Pero un día decidió acompañar a la Charo. Se subieron las dos en los ferrocarriles catalanes, como dos mandaderas, y fueron contando en silencio las paradas, hasta que Sagrario, por primera vez en mucho tiempo, preguntó algo a su criada:

—¿Cómo van esas piernas, Charo?

—Así así, son las rodillas, señora, que a veces me hacen mal.

—A mí también, las rodillas… —Sagrario cambió de tema, como si quisiera acercar su silla a la de su criada—. Era tu sobrina la que llamó el otro día, ¿verdad? ¿Cómo va la familia?

—Bien, bien, señora, por allí andan, trabajando.

—Dime una cosa, ¿todavía les sigues mandando giros?
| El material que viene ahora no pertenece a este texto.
-- ==== Sys2Proof/Tests/Slice0.lean ====
section
/-!
SUPPORT. Tests: ill-formed commands are refused by `Instr.wf`, the spec's worked examples come out as the spec gives them, and the
premises of the statements have instances.
-/
namespace Sys2Proof.Tests

open Sys2Proof.Machine
set_option Elab.async false

/-- Every domain is ON, no island is held in reset, every feature is in force, and the references are present and in tolerance. -/
def up : State :=
  { pwr := { on := BitVec.allOnes 224 }
    sys := { accept := BitVec.allOnes 128, lock := true, refclk := Vector.replicate 4 { present := true, inTol := true } } }

/-- Every lane has role byte r and the lane state l. -/
def lanes (r : Byte) (l : Lane) : State := { up with str := { roles := Vector.replicate 96 r }, lanes := Vector.replicate 96 l }

/-- Every quadrant is x, sized for 256 of each thing. -/
def quads (r : Byte) (x : Quad) (l : Lane := {}) : State :=
  let z : RunQuad := { roles := [], sizing := [0, 1, 0, 1, 0, 1, 0, 1, 0, 1, 0, 1, 0, 1] ++ zeros 18, clkQuad := 0, clkCores := 0, opaques := [] }
  let t := lanes r l
  { t with quads := Vector.replicate 4 x, str := { t.str with run := Vector.replicate 4 (some z) } }

/-- The power island is p, with every domain ON. -/
def power (p : Power) : State := { up with pwr := { p with on := BitVec.allOnes 224 } }

/-- A PLOAM message for everyone that passes its checks. -/
def msg (b : PloamBody) (ack : Bool := false) : Ploam :=
  { onuId := 0x3FF, micShared := true, micDefault := true, seqOk := true, acksComplete := ack, body := b }

/-- Line lanes in an activation state with an ONU-ID, and one message waiting. -/
def heard (a : Act5) (m : Ploam) : State := lanes 1 { act := a, ds := { ctl := 0xC00#32, ploamQ := [m] } }

/-- Every steward is x. -/
def stewards (x : Steward) : State := { lanes 1 {} with stw := Vector.replicate 4 x }

/-- Line lanes with pump p in the activation state O5.1. -/
def pumps (p : Pump) : State := lanes 1 { act := { state := .o51, eqdHeld := true }, pump := p }

/-- Line lanes that are members of group 0, which has every lane as a member. -/
def bonded (l : Lane) (g : Group := {}) : State :=
  let t := lanes 1 l
  { t with cst := { mode := .normal, groups := Vector.replicate 16 { g with w0 := 0x101#32, members := BitVec.allOnes 96 } } }

/-- The spec's worked example of a burst (R174 to R190): lane 7 with EqD 970,146 and allocation 0x211, which has a frame of 1,518 bytes,
a PTP event frame of 90 and two frames of 1,500 in its queue; the grant has the DBRu flag and GrantSize 400. -/
def worked : State :=
  let sdu (n : Nat) (ptp : Bool) : Queued := { frame := { bytes := zeros n, ptp := ptp, omci := true, xgemPort := 0x300 } }
  quads 1
    { us := {
        ports := Vector.replicate 24 { w0 := 0x00010000#32 }
        queues := [(0, { w0 := 0, w1 := 0x211#32, frames := [sdu 1518 false, sdu 90 true, sdu 1500 false, sdu 1500 false] })] } }
    { act := { state := .o51, eqd := 970146#32, eqdHeld := true, usKeyIdx := 1 }
      ds := { ports := [(0, 0x90300#20)], keys := Vector.replicate 4 (some (zeros 16)) }
      pump := {
        filter := Vector.replicate 32 (some { alloc := 0x211 })
        profiles := Vector.replicate 4 (some { fec := true, rep := 8, pre := zeros 8, delim := zeros 8 })
        bursts := [{ id := 0, grants := [{ alloc := 0x211, dbru := true, size := 400 }], start := 12000, profile := 1 }] } }

/-- The same with the queue's first frame in the cistern. -/
def late : State :=
  let x : Quad := { us := {
    ports := Vector.replicate 24 { w0 := 0x00010000#32 }
    queues := [(0, { w0 := 0, w1 := 0x211#32, frames := [{ frame := { bytes := zeros 64 }, inCistern := true, chosen := 64 }] })] } }
  { worked with quads := Vector.replicate 4 x }

/-- Ethernet lanes in a state with room in the trough of every quadrant. -/
def roomy (l : Lane) : State :=
  let t := quads 2 {} l
  let z : RunQuad := { roles := [], sizing := List.replicate 32 1, clkQuad := 0, clkCores := 0, opaques := [] }
  { t with str := { t.str with run := Vector.replicate 4 (some z) } }

/-- A burst profile, its PLOAM message, and a grant with the burst it asks for. -/
def prof : Profile := { fec := true, rep := 8, pre := zeros 8, delim := zeros 8 }
def profMsg : Ploam := msg (.burstProfile 1 true 8 (Vector.replicate 8 0) true (Vector.replicate 8 0))
def grantIn : GrantIn :=
  { a := { alloc := 0x211, dbru := true, ploamu := false, start := 12000, size := 400, fwi := false, profile := 1 }, idx := 0, frame := 0,
    sfc := 0 }
def grantBurst : Burst :=
  { id := 0, grants := [{ alloc := 0x211, dbru := true, size := 400 }], profile := 1, start := 12000 }

/-- Line lanes that transmit in an activation state, with a burst assembled. -/
def serving (a : ActState) : State :=
  let t := lanes 1 { com := { cdrLock := true }, act := { state := a }, pump := { bursts := [{ id := 0, state := .assembling }] } }
  { t with pwr := { t.pwr with runSet := BitVec.allOnes _, policyBoot := false } }

/-- An SDU for lane 7, and a bond-control message for it with the right MIC, as it is sent and as it is read. -/
def sdu (b : List Byte) : Sdu := { lane := 7, tag := 5, port := 1, bytes := b, stamp := {} }
def bondHead (t : Byte) : List Byte := [1, t] ++ zeros 38
def bondWord (t : Byte) : List Byte := bondHead t ++ bondMic ((bonded {}).tcKey 7 0) (bondHead t)
def bondHeard (t : Byte) : BondMsg := { type := t, token := 0, pos := 0, txn := 0, body := zeros 28 }
theorem parse_bondWord (t : Byte) (h : t = 2 ∨ t = 4 ∨ t = 5 ∨ t = 6) :
    parseBond ((bonded {}).tcKey 7 0) (bondWord t) = some (bondHeard t) := by
  have l (k m : List Byte) : (bondMic k m).length = 8 := by simp only [bondMic, padTo]; simp; omega
  have e : ∀ m : List Byte, m.length = 8 → (bondHead t ++ m).take 40 = bondHead t ∧ (bondHead t ++ m).drop 40 = m := fun m _ =>
    ⟨by simp [bondHead, zeros], by simp [bondHead, zeros]⟩
  have e := e _ (l ((bonded {}).tcKey 7 0) (bondHead t))
  simp only [parseBond, bondWord, e.1, e.2]
  simp [l, bondHead, zeros, byteAt, bondHeard, beAt, bytesAt, beNat]
  exact ⟨h, by decide⟩
theorem some_getD {α : Type} {o : Option α} {d : α} (h : o.isSome = true) : o = some (o.getD d) := by
  cases o <;> simp_all

/-- A frame as an Ethernet port receives it. -/
def ethRx (b : List Byte) : EthRx :=
  { preamble := List.replicate 6 0x55#8 ++ [0xD5#8], codeErr := false, corrected := 0, uncorrected := 0, bytes := b }

/-- A frame of n bytes waits for lane 0, of role r; a tributary block where entry 0 is v. -/
def toSend (n : Nat) (l : Lane) (r : Byte) : State :=
  quads r { ds := { ports := Vector.replicate 24 { w0 := 0x00010000#32 }, queues := [(0, { frames := [{ frame := { bytes := zeros n } }] })] } } l
def sending (n : Nat) : State := toSend n { eth := { link := .up } } 2
def block (v : W32) : State := toSend 64 { sdh := { trib := Vector.replicate 64 { w0 := v } } } 3

/-- A table command, and an entry with its slot. -/
def tblCmd (op table : Nat) : TblCmd := ⟨op, table, false, 0, false, false, Vector.replicate 10 0, 0, 0, 0, 0⟩
def macEntry : TblEntry := { key := Vector.replicate 10 0, res0 := 0x0E#32 }
def macSlot : Nat := 0

/-- The round trip of lane 0 is known. -/
def ranged (t : Time) : State := { lanes 1 { act := { eqdHeld := true, teqd := 2488320, eqd := 970146 } } with tim := t }

/-- A key name, and a job of core 0 that has a key or waits for one. -/
def name : KeyName :=
  { slot := 0, purpose := 2, direction := false, service := 0, epoch := 0, site := 0, bits256 := false, gen := 0 }
def job (key : Option (List Byte)) : Job :=
  { kind := .open_, frame := {}, ctx := 0, tag := 0, name := name, core := 0, key := key }

/-- A lookaside descriptor of no operation. -/
def desc : LaDesc :=
  { op := 0, flags := 0, keyRef := 0, aadLen := 0, len := 0, cookie := 0, src := 0, dst := 0, aad := 0, tag := 0,
    iv := Vector.replicate 16 0 }

/-- Every ring is enabled and running, and ring r is at x. -/
def rings (r : Nat) (x : Ring) : State :=
  let run (y : Ring) : Ring := { y with ctl := 0x0001400F#32, stopped := false }
  { up with hif := { rings := vset (Vector.replicate 5 (run {})) r (run x) } }

/-- A block to be opened waits in each quadrant while the cores are in service or not; its plan, for which no entry is open. -/
def opener (on : Bool) : State :=
  { quads 0 { cph := { queue := [{ act := some { w41 := 0x80000000#32 } }] } } with
    cores := Vector.replicate 72 { state := if on then .inService else .quarantined } }
def openPlan : Plan :=
  { kind := .open_, ctx := 1024, name := up.tribName {} 0, epoch := 0, counter := 0, blocks := 513, bad := true }

/-- An egress association without extended numbers whose packet numbers are used up. -/
def spentAssoc : Assoc := { w := vset (vset (Vector.replicate 16 0) 0 3#32) 12 1#32, exhSeen := true }

/-- The operands of KEY_CMD for a slot, under slot 0, for lane 0. -/
def word (slot : BitVec 4) : KeyCmdWord := { slot := slot, wrapSlot := 0, lane := 0, side := false, purposes := 0 }

/-- Every slot holds a root key of every purpose, and the key island holds its copy. -/
def loaded : State :=
  { up with
    vault := { slots := Vector.replicate 16 { state := .loaded, purposes := 0x1F, key := zeros 32 } }
    key := { ready := true, copies := Vector.replicate 16 { key := some (zeros 32) } } }

/-- The time island is t. -/
def timed (t : Time) : State := { up with tim := t }

/-- The spec's example of a lost reference: the monitor of quadrant 2 has reported, and lock loss of lane 60 waits to settle. -/
def flapping : State :=
  { up with evt := { srcs := [(481, { settle := [{ cls := 2 }] }), (932, { active := true, cls := 2 })] } }

/-- A challenge is valid and slot 0 holds the clear key. -/
def cleared : State := { loaded with wel := { chalValid := true }, key := { loaded.key with zcfg := 0x101E#32 } }

/-- A MONO_INCR of the last counter is in progress. -/
def raising : State := { up with key := { busy := some (.monoIncr 7) } }

/-- Four bytes written as a word and read back, and eight words. -/
theorem leBytes_word (l : List Byte) (h : l.length = 4) : leBytes 4 (BitVec.ofNat 32 (leNat l)).toNat = l := by
  match l, h with
  | [a, b, c, d], _ =>
    have := a.isLt; have := b.isLt; have := c.isLt; have := d.isLt
    simp only [leBytes, leNat, BitVec.toNat_ofNat, List.cons.injEq, and_true]
    refine ⟨?_, ?_, ?_, ?_⟩ <;> apply BitVec.eq_of_toNat_eq <;> simp only [BitVec.toNat_ofNat] <;> omega
theorem drop_word (l : List Byte) (i : Nat) : l.drop i = bytesAt l i 4 ++ l.drop (i + 4) := by
  rw [bytesAt, ← List.drop_drop, List.take_append_drop]
theorem bytesOf_wordsOf (l : List Byte) (h : l.length = 32) : bytesOf (wordsOf 8 l) = l := by
  have e : l.drop 32 = [] := by simp [h]
  have c : (List.ofFn fun i : Fin 8 => bytesAt l (4 * i.val) 4).flatten = l := by
    have d := drop_word l
    conv_rhs => rw [show l = l.drop 0 from rfl, d 0, d 4, d 8, d 12, d 16, d 20, d 24, d 28, e]
    rfl
  conv_rhs => rw [← c]
  simp only [bytesOf, wordsOf, Vector.toList_ofFn, leAt, List.flatMap_def, List.map_ofFn]
  congr 2
  funext i
  exact leBytes_word _ (by simp [bytesAt]; omega)

/-- The clear key with the token it asks for and a token it does not, as the challenge is 0. -/
def clearKey : List Byte := (cleared.deriveKey cleared.clearName).getD []
def clearToken : List Byte := hmacSha256 clearKey (bytesOf cleared.wel.chal)
def wrongToken : Vector W32 8 := if bytesOf (Vector.replicate 8 0) = clearToken then Vector.replicate 8 1 else Vector.replicate 8 0
def tokened (t : Vector W32 8) : State := { cleared with wel := { cleared.wel with token := t } }
theorem tokened_token (t : Vector W32 8) : (tokened t).wel.token = t := rfl
theorem tokened_key (t : Vector W32 8) : (tokened t).deriveKey (tokened t).clearName = some clearKey := by
  have e : (tokened t).deriveKey (tokened t).clearName = cleared.deriveKey cleared.clearName := by
    simp only [State.deriveKey]
    rw [show (tokened t).keyAvailable = cleared.keyAvailable from rfl, show (tokened t).rootOf = cleared.rootOf from rfl,
      show (tokened t).clearName = cleared.clearName from rfl]
  exact e.trans (some_getD (by decide +kernel))
theorem tokened_hash (t : Vector W32 8) : hmacSha256 clearKey (bytesOf (tokened t).wel.chal) = clearToken := by
  rw [show (tokened t).wel.chal = cleared.wel.chal from rfl, clearToken]
theorem clear_token :
    let s := tokened (wordsOf 8 clearToken)
    bytesOf s.wel.token = hmacSha256 clearKey (bytesOf s.wel.chal) := by
  have l : clearToken.length = 32 := by decide +kernel
  intro s
  rw [tokened_hash, tokened_token, bytesOf_wordsOf _ l]
theorem wrong_token : bytesOf (tokened wrongToken).wel.token ≠ hmacSha256 clearKey (bytesOf (tokened wrongToken).wel.chal) := by
  rw [tokened_hash, tokened_token, wrongToken]
  generalize clearToken = t
  split
  · rename_i e
    exact fun x => absurd (e.trans x.symm) (by decide)
  · assumption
—Ya no, señora, eso era antes, al principio, cuando mi hermana, la viuda, tenía que sacar a las tres hijas adelante. Pero ahora mis sobrinas ya son mayores. Alguna propina de vez en cuando sí que les mando, para los chicos, que comulgaron, pero lo demás lo guardo. Total, será para ellos.

—¿Por qué no te vas un mes al pueblo, a casa de tus sobrinas?

—Huy, no, señora, yo estoy muy bien aquí. Ya fui el año pasado a la comunión del chico de mi sobrina, ya los vi a todos…

—¿Quieres que vayamos a ver al doctor Balcells para que vea tus rodillas?

—No, señora, no, si no es nada.

—Ay, Charo, tenemos los mismos dolores.

—Sí, eso parece.

—Y cómo pasa el tiempo, eh, que ya somos viejas…

—Sí, señora, ya somos viejas.

—Sabes qué pienso, que ni tú ni yo hemos podido escoger.

A lo que la Charo ya no respondió. Quizás para no mirar atrás y ver toda una vida involucrada con los Baldrich, su atajo de adolescente a criada veterana, siempre pendiente, tan habituada al dominio que todo entraba dentro de la lógica. Prefirió mirar tras la ventana del ferrocarril, los nuevos edificios, grandes bloques, los recientes barrios residenciales que se adueñaban de las afueras de Barcelona para atraer a los nuevos ricos. Con lo que ella había trabajado, pensó, tal vez pudiera tener un piso en uno de esos bloques, para ella sola, por si acaso un día…, pero entonces el tren entró en un túnel y el vagón se llenó de ruido.

Al llegar a Muntaner y encontrar la casa patas arriba, la señora Baldrich no tuvo otro remedio que agacharse a recoger y ayudar a la Charo a ordenar todo aquel desbarajuste, al tiempo que, igualmente en silencio, maldecía a Jaime y a Jenaro y hasta puede que también a Rodrigo.

Entonces Sagrario entró en su habitación. El cuarto que había sido suyo y de su marido. Pudo comprobar cómo faltaba gran cantidad de ropa, lo que explicaba que ni tan siquiera Jenaro vivía allí. El polvo, el vacío, la carcoma se habían adueñado de aquella estancia. Rebuscó en el armario, y como si aquello fuera todo lo que de allí necesitaba y llegara a necesitar por el resto de sus días, extrajo del fondo del mueble, sin poder esquivar el olor a cerrado, un manojo de cartas sin abrir que se llevó consigo a La Valbal.